Toward Asia's Security

GIVEN Asia's growing economic strength, it comes as little surprise that several countries there are making tentative moves to develop a way to discuss regional security issues.

Recently, Japan and members of the Association of Southeast Asian Nations (ASEAN) met in Singapore to discuss security topics. Among those of most immediate concern were the high levels of piracy at sea, the threat that the Khmer Rouge continues to pose in Cambodia, and especially North Korea's decision to withdraw from the Nuclear Non-Proliferation Treaty (NPT) next month.

Of broader concern, however, is the arms race that prosperity has fueled to defend economic gains.

That the initiative for the meeting came from Japan is encouraging. It is another signal, along with its role in United Nations efforts in Cambodia, that Japan is slowly taking a more active role in regional affairs, one commensurate with its economic influence.
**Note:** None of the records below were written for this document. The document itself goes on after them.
/-- Nothing due, a tick due to both blocks, and one due to the Print Arbiter alone. -/
theorem witness_ticks :
    let k := fun n m => { live with chassis := { live.chassis with ticks := { ms := 999, presenceDue := n, printDue := m } } }
    (live.isRunning = true ∧ live.chassis.ticks.presenceDue = 0 ∧ live.chassis.ticks.printDue = 0)
      ∧ ((k 1 1).isRunning = true ∧ (k 1 1).chassis.ticks.printDue ≤ (k 1 1).chassis.ticks.presenceDue)
      ∧ (k 0 1).isRunning = true ∧ (k 0 1).chassis.ticks.presenceDue < (k 0 1).chassis.ticks.printDue := by decide +kernel

/-- R208: the thousandth 1 ms tick gives the two blocks their 1 s tick. -/
theorem test_second_falls_at_the_thousandth :
    let tick : MsTick := { senses := 0, edges := #v[0, 0, 0, 0], reach := { timeBase := true, channels := false, presence := false, supervision := false } }
    let s := { live with chassis := { live.chassis with ticks := { ms := 999, presenceDue := 0, printDue := 0 } } }
    (after (exec (.oneMillisecondTick tick) s)).chassis.ticks = { ms := 0, presenceDue := 1, printDue := 1 } := by decide +kernel

theorem witness_PrintTimersRun :
    let s := printing (.granted (ticket 7 0)) [ticket 8 0]
    let t := { ticket 8 2 with waitAge := 119 }
    let u := printing .idle [t]
    (s.isRunning = true ∧ (s.printer 0).state = .granted (ticket 7 0) ∧ (s.printer 0).online = true
      ∧ (s.printer 0).idleRemaining ≤ 1 ∧ ∀ x ∈ (s.printer 0).waiting, x.number ≠ (ticket 7 0).number)
    ∧ u.isRunning = true ∧ eligible u 0 = true ∧ candidates u 0 = [t] ∧ t.waitAge + 1 = (u.printer 0).formHold
      ∧ t.waitAge < 65535 ∧ t.form ≠ (u.printer 0).loadedForm := by decide +kernel

theorem witness_AlertIsSent :
    let r : AlertRecord := { kind := .storeFault, inst := 0, level := 3, detail := none }
    let s := { live with alerts := { live.alerts with queue := [r] } }
    let full := { s with bufs := s.bufs.map (fun b => { b with refs := 1 }) }
    (s.isRunning = true ∧ s.alerts.queue = [r] ∧ 0 < freeBuffers s)
      ∧ full.isRunning = true ∧ full.alerts.queue = [r] ∧ freeBuffers full = 0 := by decide +kernel

/-- Each form of destination: a desk with no entry, of a TRUNK entry and of a STAR entry with and without a home; a station
ID in the index, special, at the edges of the trunk range, and outside it. -/
theorem witness_AlertIsSent_destinations :
    let x := live.addEntry (entry 70 (.star 0x00A1B2C3 (some 2)))
    let n := live.addEntry { entry 70 (.star 0x00A1B2C3 none) with origin := .fixed }
    let base := live.office.base
    let at_ := fun (y : StationId) => ((y - base).toNat, ((y - base).truncate 8 : BitVec 8).toNat)
    freeBuf live = some 0 ∧ (findEntry live 71 = none ∧ (findEntry live 12).map Entry.place = some (.trunk 0))
      ∧ ((findEntry x 70).map Entry.place = some (.star 0x00A1B2C3 (some 2)) ∧ (findEntry n 70).map Entry.place = some (.star 0x00A1B2C3 none))
      ∧ (indexEntry x 0x00A1B2C3).isSome = true ∧ indexEntry live 0x00A1B2C3 = none
      ∧ (at_ base, at_ (base + 1#32), at_ (base + 239#32), at_ (base + 241#32)) = ((0, 0), (1, 1), (239, 239), (241, 241))
      ∧ ¬ (0x00A1B2C3#32 - base).toNat < 256 ∧ trunkDown live = false ∧ starConnected live 2 = false := by decide +kernel
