-- ==== Sys2Proof/Proofs/Triggers.lean ====
section
/-!
The two events of a segment that may isolate it at once: the jabber cut (R15, R113) and the terminator edge (R4, R5, R118).
-/

namespace Sys2Proof.Machine

/-- A segment whose relay opens: a burst in progress is abandoned, and what came to an end before stands (R2). -/
theorem Segment.relayMoved_isolated {old : SupState} (h : old.listens = true) (now : Nat) (g : Segment) :
    g.relayMoved old .isolated now = g.relayOpened now := by
  rw [Segment.relayMoved, h]
  rfl

theorem Segment.relayOpened_counters (now : Nat) (g : Segment) : (g.relayOpened now).counters = g.counters := by
  simp only [Segment.relayOpened, Segment.settleBusy_eq]

theorem Segment.relayOpened_unterminated (now : Nat) (g : Segment) : (g.relayOpened now).unterminated = g.unterminated := by
  simp only [Segment.relayOpened, Segment.settleBusy_eq]

theorem Segment.relayOpened_differing (now : Nat) (g : Segment) : (g.relayOpened now).differing = g.differing := by
  simp only [Segment.relayOpened, Segment.settleBusy_eq]

theorem Segment.relayOpened_current {g : Segment} (h : g.phase ≠ .burst) (now : Nat) :
    (g.relayOpened now).current = g.current := by
  simp only [Segment.relayOpened, if_neg h]

/-- A port whose state lets a trigger isolate it hears. -/
theorem SupState.listens_of_trigger {x : SupState} (h : x = .active ∨ x = .probation) : x.listens = true := by
  rcases h with rfl | rfl <;> rfl

@[simp] theorem releaseIfHolder_port (t : SegNo) (s : State) (q : PortNo) : (releaseIfHolder t s).port q = s.port q := by
  unfold releaseIfHolder
  split <;> rfl

theorem channelOnly_releaseIfHolder (t : SegNo) (s : State) : ChannelOnly s (releaseIfHolder t s) := by
  unfold releaseIfHolder
  split
  · exact channelOnly_releaseRepeater s
  · exact .refl s

/-! ## The jabber cut -/

/-- The record of a JABBER event: the score is lifted to the isolate threshold (R113). -/
def PortRec.lifted (r : PortRec) : PortRec := { r with score := max r.score r.current.isolate }

/-- The segment whose burst is cut at its jabber limit (R15). -/
def Segment.cut (edges : Nat) (g : Segment) : Segment :=
  let g1 := g.addEdges edges
  { g1 with
    phase := .continuation, collided := false, decoder := Decoder.initial, counters := g.counters.count .jabber,
    current := { g1.current with
      fall := g.current.rise + BitVec.ofNat 16 g.jabberAtRise, len := BitVec.ofNat 16 g.jabberAtRise,
      cls := .jabber, cause := none } }

/-- The clock at a jabber cut stands at the limit of the burst, or past it. -/
def State.atJabber (t : SegNo) (s : State) : State :=
  { s with chassis := { s.chassis with now := max s.chassis.now ((s.seg t).riseAt + (s.seg t).jabberAtRise) } }

/-- The cut of a burst before the Supervision Unit takes its event (R15, R22). -/
def burstCut (t : SegNo) (edges : Nat) (s : State) : State :=
  releaseIfHolder t ((s.atJabber t).modSeg t (Segment.cut edges))

theorem jabberCut_of_burst {t : SegNo} {edges : Nat} {s : State} (h : (s.seg t).phase = .burst) :
    jabberCut t edges s = jabberEvent (portOfSeg t) (burstCut t edges s) := if_pos h

/-- The JABBER event, by whether a trigger may isolate the port (R113). -/
theorem jabberEvent_eq (q : PortNo) (s : State) :
    jabberEvent q s = if ((s.port q).state = .active ∨ (s.port q).state = .probation) ∧ (s.port q).exempt = false
      then isolatePort q (s.modPort q PortRec.lifted) else s.modPort q PortRec.lifted := by
  unfold jabberEvent
  refine if_congr ?_ rfl rfl
  rw [PortRec.triggerable_iff, State.port_modPort_self]

/-- The segment stands cut, whatever becomes of the repeater. -/
theorem driveOnly_burstCut (t : SegNo) (edges : Nat) (s : State) :
    ((s.seg t).cut edges).DriveOnly ((burstCut t edges s).seg t) := by
  have h := Segment.driveOnly_releaseIfHolder t ((s.atJabber t).modSeg t (Segment.cut edges)) t
  rw [State.seg_modSeg_self] at h
  exact h

theorem channelOnly_burstCut (t : SegNo) (edges : Nat) (s : State) : ChannelOnly (s.atJabber t) (burstCut t edges s) :=
  (channelOnly_modSeg t _ _).trans (channelOnly_releaseIfHolder t _)

/-- The supervision records after the event: the score is lifted, and a port that a trigger may isolate is. -/
theorem port_jabberEvent (q r : PortNo) (s : State) :
    (jabberEvent q s).port r = if r = q then
        (if ((s.port q).state = .active ∨ (s.port q).state = .probation) ∧ (s.port q).exempt = false
          then (s.port q).lifted.afterIsolation else (s.port q).lifted)
      else s.port r := by
  rw [jabberEvent_eq]
  by_cases hr : r = q
  · subst hr
    simp only [if_true]
    split
    · rw [port_isolatePort, if_pos rfl, State.port_modPort_self]
    · rw [State.port_modPort_self]
  · simp only [if_neg hr]
    split
    · rw [port_isolatePort, if_neg hr, State.port_modPort_ne _ _ hr]
    · rw [State.port_modPort_ne _ _ hr]

/-- The segment after the event: its relay opens where the port is isolated. -/
theorem seg_jabberEvent (t : SegNo) (s : State) :
    (if ((s.port (portOfSeg t)).state = .active ∨ (s.port (portOfSeg t)).state = .probation)
        ∧ (s.port (portOfSeg t)).exempt = false
      then (s.seg t).relayOpened s.chassis.now else s.seg t).DriveOnly ((jabberEvent (portOfSeg t) s).seg t) := by
  rw [jabberEvent_eq]
  split
  · next h =>
    have opened := seg_isolatePort_self t (s.modPort (portOfSeg t) PortRec.lifted)
    rw [State.port_modPort_self, Segment.relayMoved_isolated (old := (s.port (portOfSeg t)).lifted.state) (SupState.listens_of_trigger h.1)] at opened
    exact opened
  · exact .refl _

/-- Settles O8. -/
theorem jabberIsCut : Obligations.JabberIsCut := by
  intro t edges s run phase
  have ran : exec (.jabberCut t edges) s = .next (settle s (jabberEvent (portOfSeg t) (burstCut t edges s))) := by
    show event _ s = _
    rw [event_of_running run, jabberCut_of_burst phase]
  have share := arbiterOnly_settle s (jabberEvent (portOfSeg t) (burstCut t edges s))
  have cut := driveOnly_burstCut t edges s
  have record : (burstCut t edges s).port = s.port := funext fun q => releaseIfHolder_port t _ q
  have port := fun r => port_jabberEvent (portOfSeg t) r (burstCut t edges s)
  have seg := seg_jabberEvent t (burstCut t edges s)
  have frame : ChannelOnly (s.atJabber t) (settle s (jabberEvent (portOfSeg t) (burstCut t edges s))) :=
    ((channelOnly_burstCut t edges s).trans (channelOnly_jabberEvent _ _)).trans share.channel
  simp only [← share.port, record] at port
  rw [← share.seg, record] at seg
  simp only
  have clock : (settle s (jabberEvent (portOfSeg t) (burstCut t edges s))).chassis = (s.atJabber t).chassis :=
    ((channelOnly_iff _ _).1 frame).2.1
  have current : ((settle s (jabberEvent (portOfSeg t) (burstCut t edges s))).seg t).current = ((s.seg t).cut edges).current := by
    rw [seg.current]
    split
    · rw [Segment.relayOpened_current (by rw [cut.phase]; show LinePhase.continuation ≠ .burst; decide), cut.current]
    · exact cut.current
  have counters : ((settle s (jabberEvent (portOfSeg t) (burstCut t edges s))).seg t).counters
      = (s.seg t).counters.count .jabber := by
    rw [seg.counters]
    split
    · rw [Segment.relayOpened_counters, cut.counters]; rfl
    · rw [cut.counters]; rfl
  refine ⟨_, ran, ?_, ?_, ?_, ?_, ?_, fun v => ?_, fun v => ?_, fun q hq => ?_, ?_⟩
  · rw [current]; rfl
  · rw [current]; rfl
  · rw [current]; rfl
  · rw [counters]; rfl
  · rw [port, if_pos rfl]
    split <;> rfl
  · rw [port, if_pos rfl, if_pos v, seg.phase, if_pos v]
    exact ⟨rfl, rfl⟩
  · rw [port, if_pos rfl, if_neg v, seg.phase, if_neg v, cut.phase]
    exact ⟨rfl, rfl⟩
  · rw [port, if_neg hq]
  · rw [clock]
    have same : s.atJabber t = s.advance ((s.atJabber t).chassis.now - s.chassis.now) := by
      simp only [State.atJabber, State.advance]
      congr 2
      omega
    rw [← same]
    exact frame

/-! ## The terminator edge -/

/-- The recorded level of a segment's terminator turns over (R4). -/
def terminatorTurned (t : SegNo) (s : State) : State :=
  s.modSeg t (fun g => { g with unterminated := !(s.seg t).unterminated, differing := false })

/-- An edge that its segment's plan ignores (R5). -/
def edgeIgnored (t : SegNo) (s : State) : Prop :=
  ((!(s.seg t).unterminated) = true ∧ s.segPlans[t.val].loss = .ignore)
    ∨ ((!(s.seg t).unterminated) = false ∧ s.segPlans[t.val].ret = .ignore)

/-- The TERMINATOR flag with the detail of an edge. -/
def terminatorFlagged (t : SegNo) (s : State) : State :=
  setFlag .terminator t.val (some (if (!(s.seg t).unterminated) = true then 1#8 else 2#8)) (terminatorTurned t s)

/-- An edge in OFF, or one that is ignored, turns the level over and does nothing else (R5). -/
theorem terminatorEdge_ignored {t : SegNo} {s : State} (d : (s.seg t).differing = true)
    (h : (s.port (portOfSeg t)).state = .off ∨ edgeIgnored t s) : terminatorEdge t s = terminatorTurned t s := by
  simp only [terminatorEdge, d, Bool.not_true, Bool.false_eq_true, if_false]
  split
  · rfl
  · next on =>
    rcases h.resolve_left on with ⟨l, e⟩ | ⟨l, e⟩
    · rw [if_pos l, e]
      rfl
    · rw [if_neg (by simp [l]), e]
      rfl

/-- Any other edge sets TERMINATOR, and under ISOLATE a LOSS is a trigger (R5, R118). -/
theorem terminatorEdge_acts {t : SegNo} {s : State} (d : (s.seg t).differing = true)
    (on : (s.port (portOfSeg t)).state ≠ .off) (h : ¬ edgeIgnored t s) :
    terminatorEdge t s =
      if (!(s.seg t).unterminated) = true ∧ s.segPlans[t.val].loss = .isolate
      then terminatorTrigger (portOfSeg t) (terminatorFlagged t s) else terminatorFlagged t s := by
  simp only [terminatorEdge, d, Bool.not_true, Bool.false_eq_true, if_false, if_neg on, terminatorFlagged]
  by_cases l : (!(s.seg t).unterminated) = true
  · rw [if_pos l, if_pos l]
    cases hp : s.segPlans[t.val].loss with
    | ignore => exact absurd (Or.inl ⟨l, hp⟩) h
    | report => exact (if_neg (fun k => absurd k.2 (by decide))).symm
    | isolate => exact (if_pos ⟨l, rfl⟩).symm
  · rw [if_neg l, if_neg l, if_neg (fun k => l k.1)]
    cases hp : s.segPlans[t.val].ret with
    | ignore => exact absurd (Or.inr ⟨by simpa using l, hp⟩) h
    | report => rfl

/-- What the relay of a segment does leaves its terminator's level. -/
theorem seg_terminatorTrigger (t : SegNo) (s : State) :
    ((terminatorTrigger (portOfSeg t) s).seg t).unterminated = (s.seg t).unterminated
      ∧ ((terminatorTrigger (portOfSeg t) s).seg t).differing = (s.seg t).differing := by
  unfold terminatorTrigger
  split
  · next h =>
    have moved := seg_isolatePort_self t s
    rw [Segment.relayMoved_isolated (SupState.listens_of_trigger ((PortRec.triggerable_iff _).1 h).1)] at moved
    exact ⟨moved.unterminated.trans (Segment.relayOpened_unterminated _ _),
      moved.differing.trans (Segment.relayOpened_differing _ _)⟩
  · exact ⟨rfl, rfl⟩

/-- A trigger leaves every other port, and every flag but PORT_ISOLATED. -/
theorem port_terminatorTrigger (q r : PortNo) (s : State) :
    (terminatorTrigger q s).port r = if r = q ∧ (s.port q).triggerable = true then (s.port r).afterIsolation else s.port r := by
  unfold terminatorTrigger
  by_cases h : (s.port q).triggerable = true
  · rw [if_pos h, port_isolatePort]
    simp only [h, and_true]
  · rw [if_neg h, if_neg (fun k => h k.2)]

theorem flagOf_terminatorTrigger {k : AlertKind} (hk : k ≠ .portIsolated) (i : Nat) (q : PortNo) (s : State) :
    flagOf (terminatorTrigger q s) k i = flagOf s k i := by
  unfold terminatorTrigger
  split
  · exact flagOf_isolatePort hk i q s
  · rfl

/-- The level turned over, wherever the edge leads. -/
theorem seg_terminatorEdge {t : SegNo} {s : State} (d : (s.seg t).differing = true) :
    ((terminatorEdge t s).seg t).unterminated = (!(s.seg t).unterminated)
      ∧ ((terminatorEdge t s).seg t).differing = false := by
  have turned : (terminatorTurned t s).seg t = { s.seg t with unterminated := !(s.seg t).unterminated, differing := false } :=
    State.seg_modSeg_self _ _ _
  have flagged : (terminatorFlagged t s).seg t = (terminatorTurned t s).seg t := (arbiterOnly_setFlag _ _ _ _).seg t
  by_cases h : (s.port (portOfSeg t)).state = .off ∨ edgeIgnored t s
  · rw [terminatorEdge_ignored d h, turned]
    exact ⟨rfl, rfl⟩
  · obtain ⟨on, acts⟩ := not_or.1 h
    rw [terminatorEdge_acts d on acts]
    split
    · obtain ⟨hu, hd⟩ := seg_terminatorTrigger t (terminatorFlagged t s)
      rw [hu, hd, flagged, turned]
      exact ⟨rfl, rfl⟩
    · rw [flagged, turned]
      exact ⟨rfl, rfl⟩

theorem port_terminatorFlagged (t : SegNo) (s : State) (q : PortNo) : (terminatorFlagged t s).port q = s.port q :=
  (arbiterOnly_setFlag _ _ _ _).port q

theorem channelOnly_terminatorFlagged (t : SegNo) (s : State) : ChannelOnly s (terminatorFlagged t s) :=
  (channelOnly_modSeg t _ s).trans (channelOnly_setFlag _ _ _ _)

theorem channelOnly_terminatorEdge {t : SegNo} {s : State} (d : (s.seg t).differing = true) :
    ChannelOnly s (terminatorEdge t s) := by
  by_cases h : (s.port (portOfSeg t)).state = .off ∨ edgeIgnored t s
  · rw [terminatorEdge_ignored d h]
    exact channelOnly_modSeg t _ s
  · obtain ⟨on, acts⟩ := not_or.1 h
    rw [terminatorEdge_acts d on acts]
    split
    · exact (channelOnly_terminatorFlagged t s).trans (channelOnly_terminatorTrigger _ _)
    · exact channelOnly_terminatorFlagged t s

/-- Settles O10. -/
theorem terminatorEdgeActs : Obligations.TerminatorEdgeActs := by
  intro t s run d
  have ran : exec (.terminatorEdge t) s = .next (settle s (terminatorEdge t s)) := event_of_running run
  have share := arbiterOnly_settle s (terminatorEdge t s)
  obtain ⟨level, sampled⟩ := seg_terminatorEdge d
  have apart : AlertKind.terminator.apartFromPrint := ⟨by decide, by decide⟩
  simp only
  refine ⟨_, ran, ?_, ?_, fun still => ?_, fun on acts => ?_, fun lost plan state exempt => ?_, fun quiet => ?_,
    fun q hq => ?_, (channelOnly_terminatorEdge d).trans share.channel⟩
  · rw [share.seg, level]
  · rw [share.seg, sampled]
  · rw [terminatorEdge_ignored d still]
    exact settle_eq_self rfl rfl fun _ => rfl
  · rw [flagOf_settle apart, terminatorEdge_acts d on acts]
    have flagged := flagOf_setFlag_self .terminator t.val (some (if (!(s.seg t).unterminated) = true then 1#8 else 2#8))
      (terminatorTurned t s)
    split
    · rw [flagOf_terminatorTrigger (by decide)]
      exact flagged
    · exact flagged
  · have on : (s.port (portOfSeg t)).state ≠ .off := by rcases state with e | e <;> rw [e] <;> decide
    have acts : ¬ edgeIgnored t s := by simp [edgeIgnored, lost, plan]
    rw [share.port, terminatorEdge_acts d on acts, if_pos ⟨lost, plan⟩, port_terminatorTrigger, port_terminatorFlagged,
      if_pos ⟨rfl, (PortRec.triggerable_iff _).2 ⟨state, exempt⟩⟩]
    rfl
  · rw [share.sup]
    by_cases h : (s.port (portOfSeg t)).state = .off ∨ edgeIgnored t s
    · rw [terminatorEdge_ignored d h]; rfl
    · obtain ⟨on, acts⟩ := not_or.1 h
      rw [terminatorEdge_acts d on acts, if_neg (by rintro ⟨l, p⟩; rcases quiet with e | e; exacts [by simp [l] at e, e p])]
      exact (arbiterOnly_setFlag _ _ _ _).sup
  · rw [share.port]
    by_cases h : (s.port (portOfSeg t)).state = .off ∨ edgeIgnored t s
    · rw [terminatorEdge_ignored d h]; rfl
    · obtain ⟨on, acts⟩ := not_or.1 h
      rw [terminatorEdge_acts d on acts]
      split
      · rw [port_terminatorTrigger, if_neg (fun k => hq k.1), port_terminatorFlagged]
      · exact port_terminatorFlagged t s q

end Sys2Proof.Machine
end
While bitter memories of their treatment by Japan during World War II remain, the ASEAN nations' willingness to hold the meeting also suggests that a recognition of the need to defend the region's economic and political progress is gaining strength.

Still at issue, according to one report, is whether to include China and Vietnam in any future meetings. The answer should be yes. Given their geopolitical roles in the region and their economic potential, leaving them out of security discussions would be a mistake, while including them would bring them into yet another forum where market-based economics and democratic principles are the norm.

The Clinton administration has expressed its support for Asians' efforts to develop a forum for dealing with regional security issues, as well as its desire to remain fully engaged in the region. Indeed, the State Department announced May 24 that top United States officials are scheduled to meet with North Korean representatives in Washington June 2 to try to convince Pyongyang to reverse its NPT decision.

This effort, which includes Japan, China, and South Korea, serves as a reminder to those in Washington who want the US to reduce its military commitment overseas that, even as Asians begin to evolve their own approach to regional security, the United States role there remains vital.